Ayrton Drug Manufacturing Limited
- Traded as: GSE: AYRTN
- Industry: Pharmaceuticals
- Founded: September 24, 1965
- Headquarters: Accra, Greater Accra, Ghana
- Key people: Chairman- Nik Amarteifio, CEO- Daniel Apeagyei Kissi
- Products: Teedar, Samalin Cough syrup, Virol blood tonic, Ayrton Para caplets
- Website: https://ayrtondrug.com (archived)

= Ayrton Drugs =

Ghanaian pharmaceuticals company

Ayrton Drug Manufacturing Limited was a Ghanaian pharmaceutical company.
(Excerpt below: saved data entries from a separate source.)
theorem State.locked_renewNonce (s : State) : s.renewNonce.locked = s.locked := rfl

/-- A field of TB_STATUS beside pll_locked. -/
theorem State.locked_set_other (s : State) {f : Fld} (v : Nat) (hf : f.lo ≤ f.hi) (h32 : f.hi < 32) (h : f.hi < 5 ∨ 5 < f.lo) :
    (s.set aTB_STATUS f v).locked = s.locked := by
  rw [State.locked, State.on, State.get_set_other s v hf h32 (g := TB_STATUS.pll_locked) (by decide) h]; rfl

theorem State.locked_flagIf_other (s : State) (c : Bool) {f : Fld} (hf : f.lo ≤ f.hi) (h32 : f.hi < 32) (h : f.hi < 5 ∨ 5 < f.lo) :
    (s.flagIf c aTB_STATUS f).locked = s.locked := by
  unfold State.flagIf
  split
  · exact s.locked_set_other 1 hf h32 h
  · rfl

theorem State.locked_set_pll_locked (s : State) : (s.set aTB_STATUS TB_STATUS.pll_locked 1).locked = true := by
  rw [State.locked, State.on, State.get_set_self _ _ (by decide) (by decide)]; rfl

/-! ### The lock -/

theorem State.endIntervals_locked (s : State) : s.endIntervals.locked = s.locked := by
  have start := s.locked_flagIf_other s.time.startup (f := TB_STATUS.cause_startup) (by decide) (by decide) (by decide)
  unfold State.endIntervals
  refine (State.locked_flagIf_other _ _ (f := TB_STATUS.tb_lossy) (by decide) (by decide) (by decide)).trans ?_
  refine (State.locked_flagIf_other _ _ (f := TB_STATUS.cause_sys) (by decide) (by decide) (by decide)).trans ?_
  refine (State.locked_flagIf_other _ _ (f := TB_STATUS.cause_refclk) (by decide) (by decide) (by decide)).trans ?_
  exact (State.locked_flagIf_other _ _ (f := TB_STATUS.cause_frost) (by decide) (by decide) (by decide)).trans start

theorem State.setReady_locked (s : State) (w b : Nat) (v : Bool) (hw : aTB_STATUS ≠ aREADY w) : (s.setReady w b v).locked = s.locked := by
  have frame : SameBut s (s.setReady w b v) [aREADY w, aMODE] [] :=
    (SameButMem.refl s _ _ 0 0).setReady w b v (by simp) (by simp)
  exact State.locked_of_reg (frame.regs _ (by simp [hw]; decide))

theorem State.pllLock_locked (s : State) : s.pllLock.locked = true := by
  rw [State.pllLock, State.setReady_locked _ _ _ _ (by decide), State.endIntervals_locked, State.locked_set_pll_locked]

theorem State.pllLock_tb (s : State) : s.pllLock.tb = s.tb := (State.pllLock_keeps s (.refl s)).tb

/-! ### The end of a reset -/

theorem State.endReset_locked (s : State) (strap devaddr : Nat) (vio : BitVec 6) (refclk xtal : Bool) :
    (s.endReset strap devaddr vio refclk xtal).locked = s.locked := by
  unfold State.endReset
  extract_lets begun _ t u _
  have released : u.locked = s.locked :=
    calc u.locked = (t.setBit (aREADY 22) islAON true).locked := State.locked_set_ne _ _ _ (by decide)
      _ = t.locked := t.locked_setBit_ne _ _ (by decide)
      _ = s.locked := State.locked_of_regs rfl
  split
  · calc _ = (u.set aSWL_DEV SWL_DEV.devaddr devaddr).locked := (State.locked_renewNonce _).trans (State.locked_updRst _ _)
      _ = u.locked := u.locked_set_ne _ _ (by decide)
      _ = s.locked := released
  · exact released
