-- ==== Sys2Proof/Laws/Ops.lean ====
section
/-! SUPPORT. One lemma per shared operation that says everything it can do. -/

namespace Sys2Proof.Machine

/-! ### Ending a step -/

/-- A Regular operation's end answers the advanced state and nothing else. -/
theorem retire_next {s t : State} : retire s = .next t ↔ t = s.advance := by
  simp [retire, eq_comm]

/-- A FlowControl operation's end answers its own state. -/
theorem retireFlow_next {s t : State} : retireFlow s = .next t ↔ t = s := by
  simp [retireFlow, eq_comm]

/-- A raised outcome is never a next state. -/
theorem raise_next {f : Fault} {t : State} : ¬ raise f = .next t := by simp [raise]

/-- A held or retired instruction: the state it is held on, or its effect advanced. -/
theorem retireOrAwait_next {e : Option State} {s t : State} :
    retireOrAwait e s = .next t ↔ (e = none ∧ t = s) ∨ ∃ u, e = some u ∧ t = u.advance := by
  cases e <;> simp [retireOrAwait, eq_comm]

/-! ### The checks -/

theorem blockFits_iff {base len : Nat} : blockFits base len = true ↔ len = 0 ∨ base + len ≤ 0x1000 := by
  simp [blockFits]

/-- A checked block operation: the operation where every byte is in memory, the lowest out-of-range address where not
(spec/44_index_memory.md R233). -/
theorem withBlock_eq (base len : Nat) (operation : Result) :
    withBlock base len operation =
      if len = 0 ∨ base + len ≤ 0x1000 then operation else .fault (.addressFault (max base 0x1000)) := by
  unfold withBlock
  by_cases h : len = 0 ∨ base + len ≤ 0x1000
  · rw [if_pos (blockFits_iff.2 h), if_pos h]
  · rw [if_neg (mt blockFits_iff.1 h), if_neg h]; rfl

/-- A checked block operation answers a next state only where the block fits. -/
theorem withBlock_next {base len : Nat} {operation : Result} {t : State} (h : withBlock base len operation = .next t) :
    (len = 0 ∨ base + len ≤ 0x1000) ∧ operation = .next t := by
  rw [withBlock_eq] at h
  split at h
  · exact ⟨‹_›, h⟩
  · cases h

/-- A key number below 16 names a key. -/
theorem keyNumber_of_lt {k : Byte} (h : k.toNat < 16) : keyNumber k = some ⟨k.toNat, h⟩ := by simp [keyNumber, h]

/-- A key number above 15 names none. -/
theorem keyNumber_of_ge {k : Byte} (h : 15 < k.toNat) : keyNumber k = none := by
  simp only [keyNumber]; rw [dif_neg (by omega)]

/-- A checked key operation: the operation on the key named, or `KeyIndexFault` (spec/42_skip.md R194). -/
theorem withKey_eq (k : Byte) (operation : Reg → Result) :
    withKey k operation = if h : k.toNat < 16 then operation ⟨k.toNat, h⟩ else .fault (.keyIndexFault k) := by
  unfold withKey
  by_cases h : k.toNat < 16
  · rw [keyNumber_of_lt h, dif_pos h]
  · rw [keyNumber_of_ge (by omega), dif_neg h]; rfl

/-! ### The call stack -/

/-- A push writes the slot `SP`, counts it, and changes nothing else; there is none with 16 entries
(spec/10_state.md R43, R44). -/
theorem State.push_eq_some {s t : State} {link : Word} (h : s.push link = some t) :
    ∃ hs : s.sp.val < 16, t.sp.val = s.sp.val + 1 ∧ t.stack = s.stack.set s.sp.val link hs ∧
      t = { s with stack := t.stack, sp := t.sp } := by
  unfold State.push at h
  split at h
  · cases h; exact ⟨‹_›, rfl, rfl, rfl⟩
  · cases h

theorem State.push_of_lt (s : State) (link : Word) (h : s.sp.val < 16) :
    s.push link = some { s with stack := s.stack.set s.sp.val link h, sp := ⟨s.sp.val + 1, by omega⟩ } := by
  unfold State.push; rw [dif_pos h]

theorem State.push_of_full (s : State) (link : Word) (h : s.sp.val = 16) : s.push link = none := by
  unfold State.push; rw [dif_neg (by simp [Config.stackDepth, h])]

/-- A pop reads the slot `SP - 1`, uncounts it, and changes nothing else; there is none with no entry
(spec/10_state.md R43, R44). -/
theorem State.pop_eq_some {s t : State} {link : Word} (h : s.pop = some (link, t)) :
    ∃ hs : s.sp.val - 1 < 16, 0 < s.sp.val ∧ t.sp.val = s.sp.val - 1 ∧ link = s.stack[s.sp.val - 1] ∧
      t = { s with sp := t.sp } := by
  unfold State.pop at h
  split at h
  · cases h; exact ⟨by have := s.sp.isLt; omega, ‹_›, rfl, rfl, rfl⟩
  · cases h

theorem State.pop_of_pos (s : State) (h : 0 < s.sp.val) :
    s.pop = some (s.stack[s.sp.val - 1]'(by have := s.sp.isLt; omega),
      { s with sp := ⟨s.sp.val - 1, by have := s.sp.isLt; omega⟩ }) := by
  unfold State.pop; rw [dif_pos h]

theorem State.pop_of_empty (s : State) (h : s.sp.val = 0) : s.pop = none := by
  unfold State.pop; rw [dif_neg (by omega)]

/-! ### The fetch -/

/-- The fetch: the two bytes at the pc, or the lowest of their addresses that is out of memory (spec/20_memory.md R72,
R75). -/
theorem fetchWord_eq (s : State) :
    fetchWord s = if s.pc.toNat + 2 ≤ 0x1000 then .ok (wordOfBytes (s.mem.read s.pc.toNat) (s.mem.read (s.pc.toNat + 1)))
      else .error (max s.pc.toNat 0x1000) := by
  unfold fetchWord
  by_cases h : s.pc.toNat + 2 ≤ 0x1000
  · rw [if_pos (blockFits_iff.2 (.inr h)), if_pos h]
  · rw [if_neg (by rw [blockFits_iff]; omega), if_neg h]; rfl

/-- The fetch reads the pc and memory only. -/
theorem fetchWord_congr {s t : State} (hp : t.pc = s.pc) (hm : t.mem = s.mem) : fetchWord t = fetchWord s := by
  simp only [fetchWord, hp, hm]

/-! ### Keys -/

theorem mem_keyNumbers (k : Reg) : k ∈ keyNumbers := by revert k; decide

/-- The lowest pressed key is pressed. -/
theorem lowestPressed_pressed {keys : Vector Bool 16} {k : Reg} (h : lowestPressed keys = some k) :
    keys[k.val] = true := by simpa using List.find?_some h

/-- A key is chosen only if it is pressed (spec/43_register_loads.md R216). -/
theorem choosePressed_pressed {keys : Vector Bool 16} {pick k : Reg} (h : choosePressed keys pick = some k) :
    keys[k.val] = true := by
  unfold choosePressed at h
  split at h
  · cases h; assumption
  · exact lowestPressed_pressed h

/-- No key is chosen exactly when none is pressed. -/
theorem choosePressed_none {keys : Vector Bool 16} {pick : Reg} :
    choosePressed keys pick = none ↔ ∀ k : Reg, keys[k.val] = false := by
  unfold choosePressed
  split
  · rename_i h
    simp only [reduceCtorEq, false_iff]
    exact fun hall => by simp [hall pick] at h
  · simp only [lowestPressed, List.find?_eq_none, Bool.not_eq_true]
    exact ⟨fun h k => h k (mem_keyNumbers k), fun h k _ => h k⟩

/-! ### Blocks of registers and bytes -/

@[simp] theorem State.regsUpTo_length (s : State) (x : Reg) : (s.regsUpTo x).length = x.val + 1 := by
  simp [State.regsUpTo, blockLength]

theorem State.regsUpTo_getD (s : State) (x : Reg) (k : Nat) (h : k ≤ x.val) :
    (s.regsUpTo x).getD k 0 = s.v[k]'(by omega) := by
  have hk : k < (s.regsUpTo x).length := by simp; omega
  rw [List.getD_eq_getElem _ _ hk]
  simp [State.regsUpTo]

@[simp] theorem bcdBytes_length (b : Byte) : (bcdBytes b).length = 3 := by simp [bcdBytes]

/-! ### Ticks -/

theorem tickTimer_toNat (t : Byte) : (tickTimer t).toNat = t.toNat - 1 := by
  unfold tickTimer
  split
  · subst_vars; rfl
  · rename_i h
    have : t.toNat ≠ 0 := fun h0 => h (by apply BitVec.eq_of_toNat_eq; simpa using h0)
    rw [BitVec.toNat_sub]; have := t.isLt; simp; omega

end Sys2Proof.Machine
end

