-- ==== Sys2Proof/Tests/Slice0.lean ====
section
/-! SUPPORT. The model's own tests. Expected results come from spec/95_test_vectors.md (W1 to W14, T1 to T174, named in each
comment), from the examples in the instruction rules, or from the encodings of spec/30_encoding.md R107 written out bit by bit.
The witnesses at the end meet the hypotheses of the statements. -/

namespace Sys2Proof.Tests

open Sys2Proof.Machine

/-! ### Helpers -/

/-- A snapshot with the listed keys pressed. -/
def keysOf (ks : List Reg) : Vector Bool 16 := Vector.ofFn fun k => ks.contains k

/-- The host's input of a step: no tick, the listed keys, a random byte, a choice of key. -/
def inputOf (ks : List Reg) (rnd : Byte) (pick : Reg) : Config.HostInput := ⟨0, keysOf ks, rnd, pick, .halt⟩

/-- The reset state with a word at the pc and one input queued (no key, random byte 0). -/
def ready (w : Nat) : State := (State.reset.withFetchWord 16 w).withQueued [inputOf [] 0 0]

/-- The state with registers set. -/
def regs (s : State) : List (Reg × Byte) → State
  | [] => s
  | (x, b) :: rest => regs (s.setReg x b) rest

/-- The state with bytes from an address. -/
def bytes (s : State) (a : Nat) (bs : List Byte) : State := s.setMem (s.mem.writeBytes a bs)

/-- The state with pixels flipped, given as (row, column). -/
def pixels (s : State) (ps : List Pixel) : State := s.setDisplay (ps.foldl Display.flip s.display)

/-- What a function of the next state gives, if there is one. -/
def after {α : Type} (r : Result) (f : State → α) : Option α :=
  match r with
  | .next t => some (f t)
  | .fault _ => none
  | .refused _ => none

/-- The fault an answer stops with, if it does. -/
def stops (r : Result) : Option Fault :=
  match r with
  | .next _ => none
  | .fault f => some f
  | .refused _ => none

/-! ### Well-formedness -/

/-- spec/46_display_system.md R293: 0x0E0 and 0x0EE are no SysCall fields. -/
theorem test_wellFormed_refuses_clearScreen_field : (Instr.sysCall 0x0E0).wellFormed = false := by decide
theorem test_wellFormed_refuses_return_field : (Instr.sysCall 0x0EE).wellFormed = false := by decide
theorem test_wellFormed_accepts_sysCall : (Instr.sysCall 0x0EF).wellFormed = true := by decide

/-! ### Decoding: words written out from spec/30_encoding.md R103, R107 -/

theorem test_decode_flowControl :
    decodeWord 0b0001001101000101 = .instr (.jump 0x345) ∧ decodeWord 0b1011001100000000 = .instr (.jumpPlusV0 0x300) ∧
    decodeWord 0b0010001100000000 = .instr (.call 0x300) ∧ decodeWord 0b0000000011101110 = .instr .ret := by decide

theorem test_decode_skips :
    decodeWord 0b0011101001011100 = .instr (.skipIfRegValEqual 0xA 0x5C) ∧
    decodeWord 0b0100101001011100 = .instr (.skipIfRegValNotEqual 0xA 0x5C) ∧
    decodeWord 0b0101000100100000 = .instr (.skipIfRegRegEqual 1 2) ∧
    decodeWord 0b1001000100100000 = .instr (.skipIfRegRegNotEqual 1 2) ∧
    decodeWord 0b1110010110011110 = .instr (.skipIfKeyPressed 5) ∧
    decodeWord 0b1110010110100001 = .instr (.skipIfKeyNotPressed 5) := by decide

theorem test_decode_registerLoads :
    decodeWord 0b0110101000101111 = .instr (.loadValToReg 0xA 0x2F) ∧
    decodeWord 0b1000000100100000 = .instr (.loadRegToReg 1 2) ∧
    decodeWord 0b1111001100000111 = .instr (.loadDelayTimerToReg 3) ∧
    decodeWord 0b1111001000001010 = .instr (.loadKeyToReg 2) ∧
    decodeWord 0b1111001100010101 = .instr (.loadRegToDelayTimer 3) ∧
    decodeWord 0b1111010000011000 = .instr (.loadRegToSoundTimer 4) := by decide

theorem test_decode_indexMemory :
    decodeWord 0b1010001011110000 = .instr (.loadValToI 0x2F0) ∧
    decodeWord 0b1111000100011110 = .instr (.addRegToI 1) ∧
    decodeWord 0b1111000000101001 = .instr (.loadSpriteLocationToI 0) ∧
    decodeWord 0b1111011000110011 = .instr (.loadRegBcdToMem 6) ∧
    decodeWord 0b1111001001010101 = .instr (.loadRegsToMem 2) ∧
    decodeWord 0b1111001001100101 = .instr (.loadMemToRegs 2) := by decide

theorem test_decode_alu :
    decodeWord 0b0111000011111111 = .instr (.addValToReg 0 0xFF) ∧
    decodeWord 0b1000000100100001 = .instr (.orRegReg 1 2) ∧ decodeWord 0b1000000100100010 = .instr (.andRegReg 1 2) ∧
    decodeWord 0b1000000100100011 = .instr (.xorRegReg 1 2) ∧ decodeWord 0b1000000100100100 = .instr (.addRegToReg 1 2) ∧
    decodeWord 0b1000000100100101 = .instr (.subRegFromReg 1 2) ∧
    decodeWord 0b1000001100000110 = .instr (.shiftRightReg 3 0) ∧
    decodeWord 0b1000000100100111 = .instr (.subnRegFromReg 1 2) ∧
    decodeWord 0b1000001100001110 = .instr (.shiftLeftReg 3 0) ∧
    decodeWord 0b1100010000001111 = .instr (.randomAndValToReg 4 0x0F) := by decide

theorem test_decode_displaySystem :
    decodeWord 0b0000000011100000 = .instr .clearScreen ∧ decodeWord 0b0000000100100011 = .instr (.sysCall 0x123) ∧
    decodeWord 0b1101000000010010 = .instr (.drawSprite 0 1 2) := by decide

/-- T4 to T14: words near a row that match none, and SysCall beside Return. -/
theorem test_decode_unrecognized :
    decodeWord 0x5001 = .unrecognized 0x5001 ∧ decodeWord 0x800F = .unrecognized 0x800F ∧
    decodeWord 0x9001 = .unrecognized 0x9001 ∧ decodeWord 0xE09F = .unrecognized 0xE09F ∧
    decodeWord 0xF0FF = .unrecognized 0xF0FF ∧ decodeWord 0x00EF = .instr (.sysCall 0x0EF) := by decide

/-- spec/30_encoding.md R113, R114: the spelling of spec/95_test_vectors.md P1, and operands that do not fit. -/
theorem test_asm_line : (Instr.skipIfRegValEqual 0 0x00).asm = "SkipIfRegValEqual V0, 0x00" := by decide
theorem test_fit_refuses : fitReg 16 = none ∧ fitByte 0x100 = none ∧ fitAddr 0x1000 = none ∧ fitCount 16 = none := by
  decide

/-! ### The step (T15 to T21, W10) -/

/-- T15: an odd pc fetches as any other. -/
theorem test_step_odd_pc :
    after (step (bytes ((ready 0).setPc 0x201) 0x201 [0x60, 0x42])) (fun t => (t.reg 0, t.pc)) = some (0x42, 0x203) := by
  decide
/-- T16: the last whole word. -/
theorem test_step_last_word :
    after (step (bytes ((ready 0).setPc 0xFFE) 0xFFE [0x60, 0x42])) (fun t => (t.reg 0, t.pc)) = some (0x42, 0x1000) := by
  decide
/-- T17, T19. -/
theorem test_step_fetch_faults :
    stops (step ((ready 0).setPc 0xFFF)) = some (.addressFault 0x1000) ∧
    stops (step ((ready 0).setPc 0x10FE)) = some (.addressFault 0x10FE) := by decide
/-- W10: an unrecognized word, reported with its number. -/
theorem test_step_unrecognized : stops (step (ready 0xFFFF)) = some (.unrecognized 0xFFFF) := by decide
/-- T172: under SKIP the host goes on at the next word. -/
theorem test_step_skip_policy :
    after (step ((ready 0x5001).withQueued [⟨0, keysOf [], 0, 0, .skip⟩])) (fun t => t.pc) = some 0x202 := by decide
/-- T20: the snapshot is latched in the state an unrecognized word returns. -/
theorem test_report_latches_keypad :
    (stepReport ((ready 0x5001).withQueued [inputOf [4] 0 0])).map (fun p => (outcomeCode p.1, p.2.key 4, p.2.pc)) =
      some (2, true, 0x200) := by decide
/-- P6: two ticks before a step bring DT from 5 to 3. -/
theorem test_step_ticks :
    after (step (((ready 0xF107).setDt 5).withQueued [⟨2, keysOf [], 0, 0, .halt⟩])) (fun t => (t.dt, t.reg 1)) =
      some (3, 3) := by decide
/-- T171: five ticks bring 3 to 0 and no further. -/
theorem test_ticks_saturate : (ticks 5 (State.reset.setDt 3)).dt = 0 := by decide

/-! ### Flow control -/

/-- T30. -/
theorem test_jump : after (step (ready 0x1345)) (fun t => t.pc) = some 0x345 := by decide
/-- T33: no wrap at 12 bits. -/
theorem test_jumpPlusV0 : after (step (regs (ready 0xBFFF) [(0, 0xFF)])) (fun t => t.pc) = some 0x10FE := by decide
/-- T34. -/
theorem test_call : after (step (ready 0x2300)) (fun t => (t.pc, t.sp, t.stack[0])) = some (0x300, 1, 0x200) := by decide
/-- T37. -/
theorem test_call_overflows : stops (step { ready 0x2300 with sp := 16 }) = some .stackOverflow := by decide
/-- T35: the alternative link. -/
theorem test_callWith_afterCall :
    after (callWith .afterCall 0x300 (ready 0x2300)) (fun t => (t.pc, t.sp, t.stack[0])) = some (0x300, 1, 0x202) := by
  decide
/-- T39. -/
theorem test_return :
    after (step { ready 0x00EE with sp := 16, stack := Vector.ofFn fun k => 0x202 + 2 * BitVec.ofNat 16 k.val })
      (fun t => (t.pc, t.sp)) = some (0x220, 15) := by decide
/-- W9. -/
theorem test_return_underflows : stops (step (ready 0x00EE)) = some .stackUnderflow := by decide
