-- ==== Sys2Proof/Syntax.lean ====
section
/-!
DEFINITION. The commands of the block, one constructor for each row of spec/opcode_table.json, with the operands that
reach the device from outside: addresses and values of an access, received bytes, levels, measured times. A command that
an event of the device's own brings about names the place of the event.
-/
namespace Sys2Proof

open Sys2Proof.Machine

/-- What Chamois meets in a safety cycle from outside (R482): the 10 µs sub-samples of the balls SIk_A and SIk_B as
16-bit masks, the STO and SO pads as channels A and B read them back, the external readbacks SOk_FBA and SOk_FBB,
STOFBn as each channel reads it, and the type of an internal fault found in the cycle, 0 for none (R503). -/
structure SafeSample where
  subs : List (Nat × Nat)
  stoA : Nat
  stoB : Nat
  soA : Nat
  soB : Nat
  fbA : Nat
  fbB : Nat
  stofbA : Nat
  stofbB : Nat
  internal : Nat
deriving DecidableEq, Repr

/-- What the board's DDR memory turns out to be when LOAD ends (R558): whether memory is fitted, its density and number of
ranks as MESH_DDR_CFG codes them, whether the training succeeded, and t_RC in ps and t_RFC in ns as MESH_DDR_TIM shows them. -/
structure DdrBoard where
  fitted : Bool
  density : Nat
  twoRanks : Bool
  trained : Bool
  tRc : Nat
  tRfc : Nat
deriving DecidableEq, Repr

/-- What an instruction of the debug port asks for (R607, R648). -/
inductive TapFn where
  | idcode
  | bypass
  | sample
  | extest
  | halt (t : Nat)
  | step (t : Nat)
  | run (t : Nat)
  | inspect (t : Nat)
  | meshRead (a : Nat)
  | meshWrite (a v : Nat)
deriving DecidableEq, Repr

/-- What a feedback frame receives: its bits in order, and for each TURN of its template the bit times before the start bit;
none left at a TURN means that no start bit came (R290, R291). -/
structure FrameRx where
  bits : List Bool
  turns : List Nat
deriving DecidableEq, Repr

/-- An ACTIVATE: its operation, or none for a command of the host, and whether the flash meets a program or erase error
(R608). -/
structure SlotAsk where
  id : Option Nat
  failed : Bool
deriving DecidableEq, Repr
It was established on September 24, 1965. The business entity was listed on the stock index of the Ghana Stock Exchange, the GSE All-Share Index.
The factory it ran is based in Tesano, a suburb of Accra. The company's product portfolio included anti-hypertensives, hematinics, dermatological preparations, antibiotics, dewormers, pain killers and anti-inflammatory drugs. In February 2010 Adcock Ingram, a South African pharmaceutical company acquired 66% shares in the company.

In January 2020, Ayrton Drug Manufacturing Limited and two other domestic pharmaceutical companies, Dannex Limited and Starwin Products Limited, had already merged and listed on the GSE as DAS Pharma.